Markets:  Insurance companies are reviewing their exposure in collateralized loan obligations (CLOs).  CLOs are usually pooled corporate debt, originated by banks.  CLOs can be separated into different tranches by credit risk and payment priority.  In recent years, insurance companies have been avid buyers of these instruments to take advantage of their higher yield.  However, recently, there has been growing concerns about the credit quality of these instruments.

There is a rising level of delayed loan payments.  Student loans are showing the highest delinquencies.

Economy news:

The country, which hasn’t had a recession since the early 1990s, is clearly in one now.

  • One of the concepts a new analyst always has to learn is that the actual data matters less than the data relative to expectations. Recent data has been far better than forecast.
(Source:  Bloomberg)

This chart shows the economic surprise index from Bloomberg. It measures the difference between the actual data and expectations; the data included are weighted based on their effects on foreign exchange behavior.  What the index is telling us now is the economic data is coming in much better than forecast.  That doesn’t mean the data is good; it means that expectations are so depressed that even soft numbers are still better that deeply depressed forecasts.  What we have observed over the years is that the expectations tend to catch up in a few months and so better future data may not look as good, even with the improvement, because expectations will tend to rise even faster.  This could lead to “disappointing” economic data by autumn.

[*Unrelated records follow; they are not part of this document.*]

-- ==== Sys2Proof/Machine/Engine.lean ====
section
/-!
DEFINITION. The events of the matrix engine (10_matrix.md R183, R190, R199, R200): what an accepted operation does next, its
retirement, and the rendezvous of a gang.
-/

namespace Sys2Proof.Machine

/-! ### Reading a TLD's source (R199) -/

/-- The sectors that a TLD needs next: its pointers or ids, then its column indices, then its elements and scale pairs. A
ROWSET whose ids are out of range needs nothing more. -/
def MtxOp.needs (o : MtxOp) : List Nat :=
  if !o.have_ o.stage1 then o.stage1
  else if !o.have_ o.stage2 then o.stage2
  else if o.srcRows.any fun r => match r with | some r => decide (o.h.rows ≤ r) | none => false then []
  else o.stage3

/-- Send for sectors, as global loads of the threads of the lane set. -/
def State.askSectors (s : State) (o : MtxOp) (ss : List Nat) : State :=
  match o.insns.head?, o.lanes.head? with
  | some (grp, insn), some (_, m) =>
    let rs := ss.zipIdx.map fun (q : Nat × Nat) =>
      unitReq (s.nextId + q.2) insn o.core o.blk grp m .load (32 * q.1) 32
    { s with
      nextId := s.nextId + ss.length
      reqs := s.reqs ++ rs
      mtxq := s.mtxq.map fun (q : MtxOp) => if q.id = o.id then { q with asked := q.asked ++ ss } else q }
  | _, _ => s

/-- Whether a TLD has sectors to send for. -/
def MtxOp.tldReady (o : MtxOp) : Bool :=
  decide (o.kind = .tld) && !o.started
    && (o.needs.any fun n => !o.asked.contains n)

/-- Whether a TLD has its whole source, or ids that it refuses, and its turn has come. -/
def MtxOp.tldWhole (o : MtxOp) (q : List MtxOp) : Bool :=
  decide (o.kind = .tld) && !o.started && o.have_ o.stage1 && o.have_ o.stage2 && o.have_ o.needs
    && q.all fun e => !(e.blk == o.blk && decide (e.id < o.id)) || e.started

/-- MATRIX_ACCEPT: the engine goes on with the oldest operation of its queue that can: it sends for the sectors of a TLD's
source, or performs the TLD, and with it what waited behind it. -/
def execMatrixAccept (core : Nat) (s : State) : Host.Outcome State Fault Refusal :=
  match s.mtxq.find? fun o => o.core == core && (o.tldReady || o.tldWhole s.mtxq) with
  | none => .next s
  | some o =>
    if o.tldReady then .next (s.askSectors o (distinct (o.needs.filter fun n => !o.asked.contains n)))
    else .next ((s.mtxPerform o).mtxAdvance o.blk (s.mtxq.length + 1))

/-! ### Retirement (R183, R198, R200) -/

/-- Retire an operation: a TLD's bytes land in the A share, a TST updates its handle, the causes that it met wait in its
groups, its instructions complete when nothing of them is left, and what waited for it is performed. -/
def State.mtxRetire (s : State) (o : MtxOp) : State :=
  let s : State := { s with mtxq := s.mtxq.filter fun q => q.id != o.id }
  let s := s.modBlock o.blk fun b =>
    { b with
      a := o.aBytes.foldl (fun m r => m.write r.1 r.2) b.a
      th := match o.handle, o.newTh with
        | some i, some w => b.th.setIfInBounds i ((b.handle i).setIfInBounds 2 w)
        | _, _ => b.th }
  let s := o.lanes.foldl (fun (t : State) m => o.raises.foldl (fun (t : State) c =>
    let insn := ((o.insns.find? fun i => i.1 == m.1).map (·.2)).getD o.id
    t.modGroup o.blk m.1 fun g => g.addAfter ⟨insn, c, m.2, false, 0, 0, o.fpc⟩) t) s
  let s := if o.kind = .accld then s else o.insns.foldl (fun (t : State) i => t.settle o.blk i.1 i.2) s
  s.mtxAdvance o.blk (s.mtxq.length + 1)

/-- MATRIX_RETIRE: the oldest operation of the queue that has been performed retires. -/
def execMatrixRetire (core : Nat) (s : State) : Host.Outcome State Fault Refusal :=
  match s.mtxq.find? fun o => o.core == core && o.started with
  | none => .next s
  | some o => .next (s.mtxRetire o)

/-! ### The rendezvous of a gang (R190) -/

/-- A member of a rendezvous with what it is about to issue: its header, whether the header's conditions hold now (R21),
whether a register that it uses has become pending while it waited (R35), and its instruction. -/
structure Waiting where
  m      : Member
  hdr    : W32
  ok     : Bool
  pend   : Bool
  shadow : Bool
  sh     : List Nat
  gang   : W16

/-- The lane set of a group that waits at the latch, with its instruction; none when its words cannot be read now, or are no
longer those of an MMA. -/
def State.waitingAt (s : State) (b : Block) (l : Launch) (grp : Nat) : Option Waiting :=
  let g := b.group grp
  let m := g.atLatch
  let x := g.lane (lowest m)
  let p := x.place
  match s.peekCode b.core l p.1.toNat with
  | none => none
  | some w =>
    let i : Issue := ⟨b.id, grp, m, p.2, p.1, hdrCls w, hdrCnt w, none⟩
    let c : Ctx := ⟨i, b, g, g, l⟩
    let ok := x.hdr.isSome || (g.headerOk w).1
    match x.hdr.isNone && (headerCause w p.1.toNat l.lr.codeSize).isSome, (s.fetchInstr b.core l i).1 with
    | false, .run (.mma t) =>
      some ⟨⟨grp, m, c.on t.g, p.2, t⟩, p.1, ok, g.awaits (c.uses s (.mma t)) m, false, c.shapes t, g.gang⟩
    | false, .run (.mmas t) =>
      some ⟨⟨grp, m, c.on t.g, p.2, t⟩, p.1, ok, g.awaits (c.uses s (.mmas t)) m, true, c.shapes t, g.gang⟩
    | _, _ => none

/-- The lanes of a member that take a cause. -/
def Waiting.takers (w : Waiting) : Mask := if w.m.on = 0 then w.m.lanes else w.m.on

/-- Whether two members' instructions agree in all but REUSE. -/
def Waiting.agrees (a b : Waiting) : Bool :=
  a.shadow == b.shadow && a.m.x.slot == b.m.x.slot && a.m.x.flags.toNat / 2 == b.m.x.flags.toNat / 2
    && decide (a.m.x.b = b.m.x.b) && a.sh == b.sh && a.gang == b.gang

/-- What a member's own instruction raises, in an operation of n groups. -/
def Waiting.causes (w : Waiting) (b : Block) (lr : LRec) (n : Nat) : List Cause :=
  let fa := lr.slot w.m.x.slot.toNat
  let k := w.sh.getD 1 0
  let cs := mmaCauses b lr w.shadow fa (mmaSlotB b lr w.m.x) (mmaHandle b w.m.x) w.sh n
    ++ (b.group w.m.grp).aCauses w.m.x.a.vnum w.m.x.slot.toNat k ++ [(aPast w.m.x.a.vnum fa k, Cause.illegalOperand)]
  (cs.filter fun c => c.1).map fun c => c.2

/-- A matrix and handle cause (R204). -/
def jointCause (c : Cause) : Bool := decide (30 ≤ c.rank ∧ c.rank ≤ 41)

/-- The cause of lowest rank. -/
def lowestCause (cs : List Cause) : Option Cause := leastBy (fun (c : Cause) => c.rank) cs

/-- What each member raises: the lowest of its own causes and of the matrix and handle causes of all, GANG_MISMATCH among
them when the instructions do not agree (R190, R310). A cause of one member that is no matrix and handle cause is raised in
that member alone, and the others go on waiting (DEDUCED, log 28). -/
def gangCauses (b : Block) (lr : LRec) (ws : List Waiting) : List (Waiting × Cause) :=
  let agree := match ws with
    | [] => true
    | w :: vs => vs.all fun v => v.agrees w
  let all := ((ws.map fun w => w.causes b lr ws.length).flatten.filter jointCause)
    ++ if agree then [] else [.gangMismatch]
  ws.filterMap fun w => (lowestCause ((w.causes b lr ws.length).filter (fun c => !jointCause c) ++ all)).map fun c => (w, c)

/-- Let lane sets leave the latch: they stand before their instruction again. -/
def State.unlatch (s : State) (blk : Nat) (ms : List (Nat × Mask)) : State :=
  ms.foldl (fun (t : State) m => t.modGroup blk m.1 fun g => g.modLanes m.2 fun _ y => { y with st := .run }) s

/-- Members of a rendezvous raise their causes. -/
def State.gangRaise (s : State) (b : Block) (ws : List (Waiting × Cause)) : State :=
  ws.foldl (fun (t : State) w =>
    t.trap b.id w.1.m.grp { causes := [(w.2, w.1.takers)], set := w.1.m.lanes, tepc := w.1.m.pc, hdr := w.1.hdr })
    (s.unlatch b.id (ws.map fun w => (w.1.m.grp, w.1.m.lanes)))

/-- The groups that a gang value lists. -/
def gangList (gang : W16) : List Nat := (List.range 16).filter fun i => gang.getLsbD i

/-- The members issue together; with no flagged lane among a member's, the flags of its group clear (R62). -/
def State.gangIssue (s : State) (b : Block) (l : Launch) (ws : List Waiting) : State :=
  match ws with
  | [] => s
  | w :: _ =>
    let t := s.mmaIssue b l.lr w.shadow w.m.x w.sh (ws.map (·.m))
    ws.foldl (fun (t : State) v =>
      (t.passLanes b l v.m.grp v.m.lanes 5).modGroup b.id v.m.grp fun g =>
        let h := g.modLanes v.m.lanes fun _ y => y.tick
        if (lanesOf v.m.lanes).any fun k => (g.lane k).yielded then h else h.unflag)
      (t.unlatch b.id (ws.map fun v => (v.m.grp, v.m.lanes)))

/-- Whether something keeps a rendezvous from issuing: a header's condition, the queue, a latch or a shadow that an operation
under way has still to settle, or an access to the A buffer (R21, R183, R194). -/
def State.gangWaits (s : State) (b : Block) (ws : List Waiting) : Bool :=
  s.mtxFull b.core || s.shadowBusy b.id || ws.any fun v =>
    !v.ok || s.latchBusy b.id v.m.grp || !s.abufQuiet b.id v.m.grp || decide (255 ≤ (b.group v.m.grp).mc)

/-- GANG_RENDEZVOUS: each listed group has a lane set at the latch, and they issue together. A lane set whose words are no
longer those of an MMA leaves the latch. -/
def execGangRendezvous (blk : Nat) (gang : W16) (s : State) : Host.Outcome State Fault Refusal :=
  match s.block? blk with
  | none => .next s
  | some b =>
    match s.launch? b.launch with
    | none => .next s
    | some l =>
      let gs := gangList gang
      let there := gs.all fun i => (b.group i).atLatch != 0
      let named := gs.any fun i => (b.group i).gang == gang
      let ws := gs.filterMap fun i => s.waitingAt b l i
      if gs.isEmpty || !there || !named || !b.running then .next s
      else match gs.find? fun i => (s.waitingAt b l i).isNone with
        | some i =>
          let m := (b.group i).atLatch
          let p := ((b.group i).lane (lowest m)).place
          .next ((s.askFirst b l i m (p.1.toNat :: (List.range 5).map fun k => p.2.toNat + 8 * k)).getD
            (s.unlatch blk [(i, m)]))
        | none =>
          if s.shadowBusy blk || ws.any fun v => v.pend || s.latchBusy blk v.m.grp then .next s
          else match gangCauses b l.lr ws with
            | c :: cs => .next (s.gangRaise b (c :: cs))
            | [] => if s.gangWaits b ws then .next s else .next (s.gangIssue b l ws)

/-- GANG_MEMBER_EXITED: every thread of a listed group has exited, and those that wait for it trap. -/
def execGangMemberExited (blk : Nat) (gang : W16) (s : State) : Host.Outcome State Fault Refusal :=
  match s.block? blk with
  | none => .next s
  | some b =>
    match s.launch? b.launch with
    | none => .next s
    | some l =>
      let gs := gangList gang
      let gone := gs.any fun i => (b.group i).live == 0
      let ws := (gs.map fun i =>
        if (b.group i).gang == gang && (b.group i).atLatch != 0 then (s.waitingAt b l i).toList else []).flatten
      if gone && b.running && !ws.isEmpty then .next (s.gangRaise b (ws.map fun w => (w, .gangMemberExited))) else .next s

end Sys2Proof.Machine
end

  • One of the consequences of the lockdowns has been that firms and workers are realizing that they probably don’t need to go to the office to be effective. And, if that’s the case, why would someone stay in a crowded expensive city if they can just as easily live elsewhere.  If this becomes a trend, smaller metropolitan areas may benefit from workers moving to new, smaller cities.
  • The massive expansion of central bank balance sheets has raised fears of inflation. Japan, which has seen ballooning government deficits, remains susceptible to deflation.